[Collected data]
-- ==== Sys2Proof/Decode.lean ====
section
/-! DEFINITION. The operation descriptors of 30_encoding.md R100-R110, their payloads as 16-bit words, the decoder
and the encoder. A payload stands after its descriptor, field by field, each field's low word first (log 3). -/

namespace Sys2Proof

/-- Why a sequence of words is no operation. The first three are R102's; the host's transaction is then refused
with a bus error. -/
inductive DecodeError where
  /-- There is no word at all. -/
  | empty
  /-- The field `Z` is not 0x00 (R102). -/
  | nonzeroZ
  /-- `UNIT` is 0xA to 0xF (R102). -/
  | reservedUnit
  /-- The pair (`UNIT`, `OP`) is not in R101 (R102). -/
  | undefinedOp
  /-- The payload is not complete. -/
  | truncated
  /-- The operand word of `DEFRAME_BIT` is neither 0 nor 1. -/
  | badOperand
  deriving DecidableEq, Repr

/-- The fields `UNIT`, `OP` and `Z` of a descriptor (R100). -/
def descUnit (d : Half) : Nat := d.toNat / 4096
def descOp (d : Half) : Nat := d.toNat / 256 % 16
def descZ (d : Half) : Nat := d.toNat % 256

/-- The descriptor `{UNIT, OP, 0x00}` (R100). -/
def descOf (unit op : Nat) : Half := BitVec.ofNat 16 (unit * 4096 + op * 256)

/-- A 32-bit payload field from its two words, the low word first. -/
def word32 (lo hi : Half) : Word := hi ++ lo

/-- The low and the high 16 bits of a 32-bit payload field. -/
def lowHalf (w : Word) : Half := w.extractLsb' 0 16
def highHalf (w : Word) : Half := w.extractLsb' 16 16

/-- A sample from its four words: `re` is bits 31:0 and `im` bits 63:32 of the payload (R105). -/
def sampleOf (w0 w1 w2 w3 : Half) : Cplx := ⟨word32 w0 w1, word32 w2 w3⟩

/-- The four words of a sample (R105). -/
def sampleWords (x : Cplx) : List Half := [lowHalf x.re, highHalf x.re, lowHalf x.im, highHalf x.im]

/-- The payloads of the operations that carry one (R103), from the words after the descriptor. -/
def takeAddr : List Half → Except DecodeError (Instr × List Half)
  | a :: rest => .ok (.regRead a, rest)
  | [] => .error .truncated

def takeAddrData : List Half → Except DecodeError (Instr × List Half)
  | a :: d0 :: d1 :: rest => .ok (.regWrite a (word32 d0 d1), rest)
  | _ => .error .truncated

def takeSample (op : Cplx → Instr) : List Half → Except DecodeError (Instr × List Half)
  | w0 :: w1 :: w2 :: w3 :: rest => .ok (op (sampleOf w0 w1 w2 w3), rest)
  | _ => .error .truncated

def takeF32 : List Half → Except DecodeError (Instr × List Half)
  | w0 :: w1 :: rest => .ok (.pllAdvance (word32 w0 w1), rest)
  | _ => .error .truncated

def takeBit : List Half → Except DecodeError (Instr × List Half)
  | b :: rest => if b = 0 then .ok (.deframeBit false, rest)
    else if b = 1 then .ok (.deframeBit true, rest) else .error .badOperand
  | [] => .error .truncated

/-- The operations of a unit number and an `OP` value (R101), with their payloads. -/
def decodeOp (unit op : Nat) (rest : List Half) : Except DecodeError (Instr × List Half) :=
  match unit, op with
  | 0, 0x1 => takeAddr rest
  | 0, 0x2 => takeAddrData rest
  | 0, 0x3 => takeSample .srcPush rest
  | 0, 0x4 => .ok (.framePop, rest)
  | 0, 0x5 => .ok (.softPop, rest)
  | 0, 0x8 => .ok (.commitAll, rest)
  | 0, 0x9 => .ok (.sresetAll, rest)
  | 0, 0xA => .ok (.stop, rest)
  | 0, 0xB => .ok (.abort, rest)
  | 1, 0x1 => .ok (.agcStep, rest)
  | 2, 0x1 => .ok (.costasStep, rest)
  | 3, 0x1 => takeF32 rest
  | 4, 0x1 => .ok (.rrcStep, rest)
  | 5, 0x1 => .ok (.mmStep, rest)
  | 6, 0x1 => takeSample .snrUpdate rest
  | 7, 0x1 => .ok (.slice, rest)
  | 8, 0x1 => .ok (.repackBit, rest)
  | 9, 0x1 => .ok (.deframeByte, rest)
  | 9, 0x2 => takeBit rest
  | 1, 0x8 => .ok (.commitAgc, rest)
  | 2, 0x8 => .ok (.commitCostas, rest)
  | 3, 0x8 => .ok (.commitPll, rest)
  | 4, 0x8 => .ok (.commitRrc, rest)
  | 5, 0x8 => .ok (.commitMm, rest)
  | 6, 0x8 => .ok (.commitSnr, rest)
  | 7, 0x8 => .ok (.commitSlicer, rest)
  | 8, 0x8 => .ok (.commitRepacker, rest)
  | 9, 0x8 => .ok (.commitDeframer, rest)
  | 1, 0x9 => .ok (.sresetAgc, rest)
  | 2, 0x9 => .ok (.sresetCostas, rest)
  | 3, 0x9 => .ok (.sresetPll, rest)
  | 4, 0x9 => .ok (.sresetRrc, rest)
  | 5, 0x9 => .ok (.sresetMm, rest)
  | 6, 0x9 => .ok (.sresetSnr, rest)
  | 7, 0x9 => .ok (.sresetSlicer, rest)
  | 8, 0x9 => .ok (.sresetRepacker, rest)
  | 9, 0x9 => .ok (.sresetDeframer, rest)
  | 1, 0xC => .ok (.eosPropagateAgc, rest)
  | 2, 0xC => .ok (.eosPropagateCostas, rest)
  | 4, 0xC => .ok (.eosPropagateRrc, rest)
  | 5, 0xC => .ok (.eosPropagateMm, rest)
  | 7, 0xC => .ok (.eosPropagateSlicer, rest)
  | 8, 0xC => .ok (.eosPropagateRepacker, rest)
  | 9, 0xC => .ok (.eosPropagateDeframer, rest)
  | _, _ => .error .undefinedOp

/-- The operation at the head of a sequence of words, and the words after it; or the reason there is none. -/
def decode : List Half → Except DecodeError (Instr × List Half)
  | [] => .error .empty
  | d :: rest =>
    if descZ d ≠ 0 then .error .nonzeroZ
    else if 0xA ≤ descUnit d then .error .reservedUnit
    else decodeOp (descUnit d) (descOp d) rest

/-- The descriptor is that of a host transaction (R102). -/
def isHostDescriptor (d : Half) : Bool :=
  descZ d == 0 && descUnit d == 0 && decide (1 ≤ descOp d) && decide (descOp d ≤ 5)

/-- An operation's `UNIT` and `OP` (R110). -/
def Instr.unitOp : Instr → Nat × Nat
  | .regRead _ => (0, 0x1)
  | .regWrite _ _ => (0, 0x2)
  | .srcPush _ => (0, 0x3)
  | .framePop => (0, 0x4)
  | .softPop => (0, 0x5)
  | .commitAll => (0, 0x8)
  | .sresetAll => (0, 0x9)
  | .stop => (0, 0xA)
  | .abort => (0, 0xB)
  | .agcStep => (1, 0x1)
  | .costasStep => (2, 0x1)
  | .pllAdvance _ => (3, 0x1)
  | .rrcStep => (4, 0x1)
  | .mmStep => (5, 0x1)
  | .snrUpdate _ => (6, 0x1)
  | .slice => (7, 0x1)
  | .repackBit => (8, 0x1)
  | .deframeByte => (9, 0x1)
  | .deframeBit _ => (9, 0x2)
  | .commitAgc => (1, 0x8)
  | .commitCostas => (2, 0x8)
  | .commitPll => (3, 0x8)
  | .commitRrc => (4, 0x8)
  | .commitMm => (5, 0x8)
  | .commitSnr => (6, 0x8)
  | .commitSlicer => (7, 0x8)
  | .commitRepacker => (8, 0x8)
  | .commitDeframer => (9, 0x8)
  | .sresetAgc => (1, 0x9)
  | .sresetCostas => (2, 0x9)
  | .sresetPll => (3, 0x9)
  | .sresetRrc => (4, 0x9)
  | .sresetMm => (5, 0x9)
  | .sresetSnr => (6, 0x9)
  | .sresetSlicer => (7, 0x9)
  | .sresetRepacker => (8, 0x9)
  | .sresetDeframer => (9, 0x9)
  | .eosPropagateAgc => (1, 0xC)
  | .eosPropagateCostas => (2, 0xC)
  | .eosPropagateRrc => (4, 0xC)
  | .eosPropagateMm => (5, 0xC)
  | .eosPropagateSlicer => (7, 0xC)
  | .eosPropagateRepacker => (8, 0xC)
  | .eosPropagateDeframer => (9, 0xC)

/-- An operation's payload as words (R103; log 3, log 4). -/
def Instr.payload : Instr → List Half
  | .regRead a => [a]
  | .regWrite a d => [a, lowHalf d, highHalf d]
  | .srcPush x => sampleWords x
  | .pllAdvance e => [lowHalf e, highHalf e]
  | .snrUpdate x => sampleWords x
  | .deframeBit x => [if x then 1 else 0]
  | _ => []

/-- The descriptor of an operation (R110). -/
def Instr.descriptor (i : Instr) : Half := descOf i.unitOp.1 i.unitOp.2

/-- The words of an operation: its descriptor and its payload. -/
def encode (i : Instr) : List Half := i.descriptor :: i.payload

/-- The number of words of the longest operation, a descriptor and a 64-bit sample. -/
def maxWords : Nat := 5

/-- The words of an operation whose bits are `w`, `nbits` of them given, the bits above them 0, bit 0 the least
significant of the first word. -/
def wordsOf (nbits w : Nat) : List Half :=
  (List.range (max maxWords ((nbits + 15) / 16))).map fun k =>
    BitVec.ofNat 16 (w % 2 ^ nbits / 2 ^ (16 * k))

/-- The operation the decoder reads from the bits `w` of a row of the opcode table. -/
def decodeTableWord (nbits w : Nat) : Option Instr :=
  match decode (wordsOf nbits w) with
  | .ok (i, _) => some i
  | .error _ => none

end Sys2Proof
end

--

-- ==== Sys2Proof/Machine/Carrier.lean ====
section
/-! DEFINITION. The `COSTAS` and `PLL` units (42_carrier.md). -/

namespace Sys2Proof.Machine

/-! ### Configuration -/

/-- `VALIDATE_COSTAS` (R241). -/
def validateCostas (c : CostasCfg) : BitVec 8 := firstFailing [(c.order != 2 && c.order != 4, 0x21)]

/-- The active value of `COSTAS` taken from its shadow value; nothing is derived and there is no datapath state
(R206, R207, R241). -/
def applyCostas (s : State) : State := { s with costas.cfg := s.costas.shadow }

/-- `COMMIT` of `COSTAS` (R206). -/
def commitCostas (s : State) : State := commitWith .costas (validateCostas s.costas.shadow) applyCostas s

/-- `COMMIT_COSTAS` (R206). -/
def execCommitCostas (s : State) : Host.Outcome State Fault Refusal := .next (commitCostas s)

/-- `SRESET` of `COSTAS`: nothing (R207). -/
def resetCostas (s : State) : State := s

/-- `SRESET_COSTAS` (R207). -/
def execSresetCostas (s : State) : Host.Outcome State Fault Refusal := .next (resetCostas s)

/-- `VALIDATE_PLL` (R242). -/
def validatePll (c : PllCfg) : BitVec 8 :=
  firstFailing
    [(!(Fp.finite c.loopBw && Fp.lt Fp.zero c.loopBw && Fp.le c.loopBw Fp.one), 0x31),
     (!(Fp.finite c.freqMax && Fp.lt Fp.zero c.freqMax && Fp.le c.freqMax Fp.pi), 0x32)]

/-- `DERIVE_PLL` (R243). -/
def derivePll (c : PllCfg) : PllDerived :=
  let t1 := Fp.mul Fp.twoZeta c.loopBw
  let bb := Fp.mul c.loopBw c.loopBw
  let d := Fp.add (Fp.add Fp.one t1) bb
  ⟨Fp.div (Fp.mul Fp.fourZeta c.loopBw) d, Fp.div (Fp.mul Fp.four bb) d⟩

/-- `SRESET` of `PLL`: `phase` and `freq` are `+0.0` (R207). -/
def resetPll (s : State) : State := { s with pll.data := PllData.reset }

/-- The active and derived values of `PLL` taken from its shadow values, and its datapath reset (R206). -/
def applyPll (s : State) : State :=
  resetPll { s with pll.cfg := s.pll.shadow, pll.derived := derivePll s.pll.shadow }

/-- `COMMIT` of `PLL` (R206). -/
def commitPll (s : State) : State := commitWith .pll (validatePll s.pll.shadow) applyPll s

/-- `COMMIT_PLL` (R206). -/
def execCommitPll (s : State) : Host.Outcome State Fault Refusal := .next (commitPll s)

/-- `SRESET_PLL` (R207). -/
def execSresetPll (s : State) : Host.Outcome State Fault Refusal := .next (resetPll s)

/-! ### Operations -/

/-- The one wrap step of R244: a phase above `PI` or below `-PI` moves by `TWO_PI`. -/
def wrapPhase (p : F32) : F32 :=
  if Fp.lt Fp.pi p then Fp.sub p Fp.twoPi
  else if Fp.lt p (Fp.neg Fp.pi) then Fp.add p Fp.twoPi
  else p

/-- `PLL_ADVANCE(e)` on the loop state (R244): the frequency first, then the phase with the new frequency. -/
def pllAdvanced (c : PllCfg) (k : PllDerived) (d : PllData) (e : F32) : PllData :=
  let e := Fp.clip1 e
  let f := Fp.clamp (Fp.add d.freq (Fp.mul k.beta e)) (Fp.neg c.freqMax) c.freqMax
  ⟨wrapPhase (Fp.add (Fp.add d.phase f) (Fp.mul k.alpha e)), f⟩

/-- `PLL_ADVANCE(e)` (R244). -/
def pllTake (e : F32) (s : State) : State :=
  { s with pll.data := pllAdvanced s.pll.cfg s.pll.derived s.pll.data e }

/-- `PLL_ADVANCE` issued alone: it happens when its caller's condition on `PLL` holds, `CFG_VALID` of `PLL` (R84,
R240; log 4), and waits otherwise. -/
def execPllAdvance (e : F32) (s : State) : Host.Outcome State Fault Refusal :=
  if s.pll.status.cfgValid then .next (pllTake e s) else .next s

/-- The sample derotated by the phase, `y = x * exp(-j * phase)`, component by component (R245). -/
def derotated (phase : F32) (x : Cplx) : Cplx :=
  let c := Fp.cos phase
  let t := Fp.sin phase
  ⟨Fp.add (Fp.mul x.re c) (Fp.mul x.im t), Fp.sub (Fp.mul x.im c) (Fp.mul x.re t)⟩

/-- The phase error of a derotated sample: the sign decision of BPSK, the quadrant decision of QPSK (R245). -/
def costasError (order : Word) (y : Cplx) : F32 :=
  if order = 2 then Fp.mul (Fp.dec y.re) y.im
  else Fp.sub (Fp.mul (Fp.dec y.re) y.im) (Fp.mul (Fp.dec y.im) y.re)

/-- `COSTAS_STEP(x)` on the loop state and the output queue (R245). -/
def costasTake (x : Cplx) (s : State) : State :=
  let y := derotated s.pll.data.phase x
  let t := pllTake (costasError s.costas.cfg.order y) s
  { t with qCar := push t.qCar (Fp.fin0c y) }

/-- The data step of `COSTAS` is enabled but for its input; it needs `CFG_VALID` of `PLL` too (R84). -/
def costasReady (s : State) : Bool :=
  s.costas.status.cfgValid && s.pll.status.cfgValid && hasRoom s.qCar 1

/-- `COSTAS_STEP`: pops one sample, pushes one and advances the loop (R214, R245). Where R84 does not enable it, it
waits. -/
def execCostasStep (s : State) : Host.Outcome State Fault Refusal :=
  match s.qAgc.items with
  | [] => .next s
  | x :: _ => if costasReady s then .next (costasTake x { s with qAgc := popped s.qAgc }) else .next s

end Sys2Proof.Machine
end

--

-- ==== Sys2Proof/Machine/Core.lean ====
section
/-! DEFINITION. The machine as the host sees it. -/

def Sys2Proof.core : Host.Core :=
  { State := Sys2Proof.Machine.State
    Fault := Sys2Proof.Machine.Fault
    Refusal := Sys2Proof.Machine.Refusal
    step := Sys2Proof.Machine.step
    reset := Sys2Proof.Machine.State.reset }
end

◆ What you have to do ◆
Each line of the data above containing the string "order" is to be copied.

◆ Your response ◆
def validateCostas (c : CostasCfg) : BitVec 8 := firstFailing [(c.order != 2 && c.order != 4, 0x21)]
def costasError (order : Word) (y : Cplx) : F32 :=
  if order = 2 then Fp.mul (Fp.dec y.re) y.im
  let t := pllTake (costasError s.costas.cfg.order y) s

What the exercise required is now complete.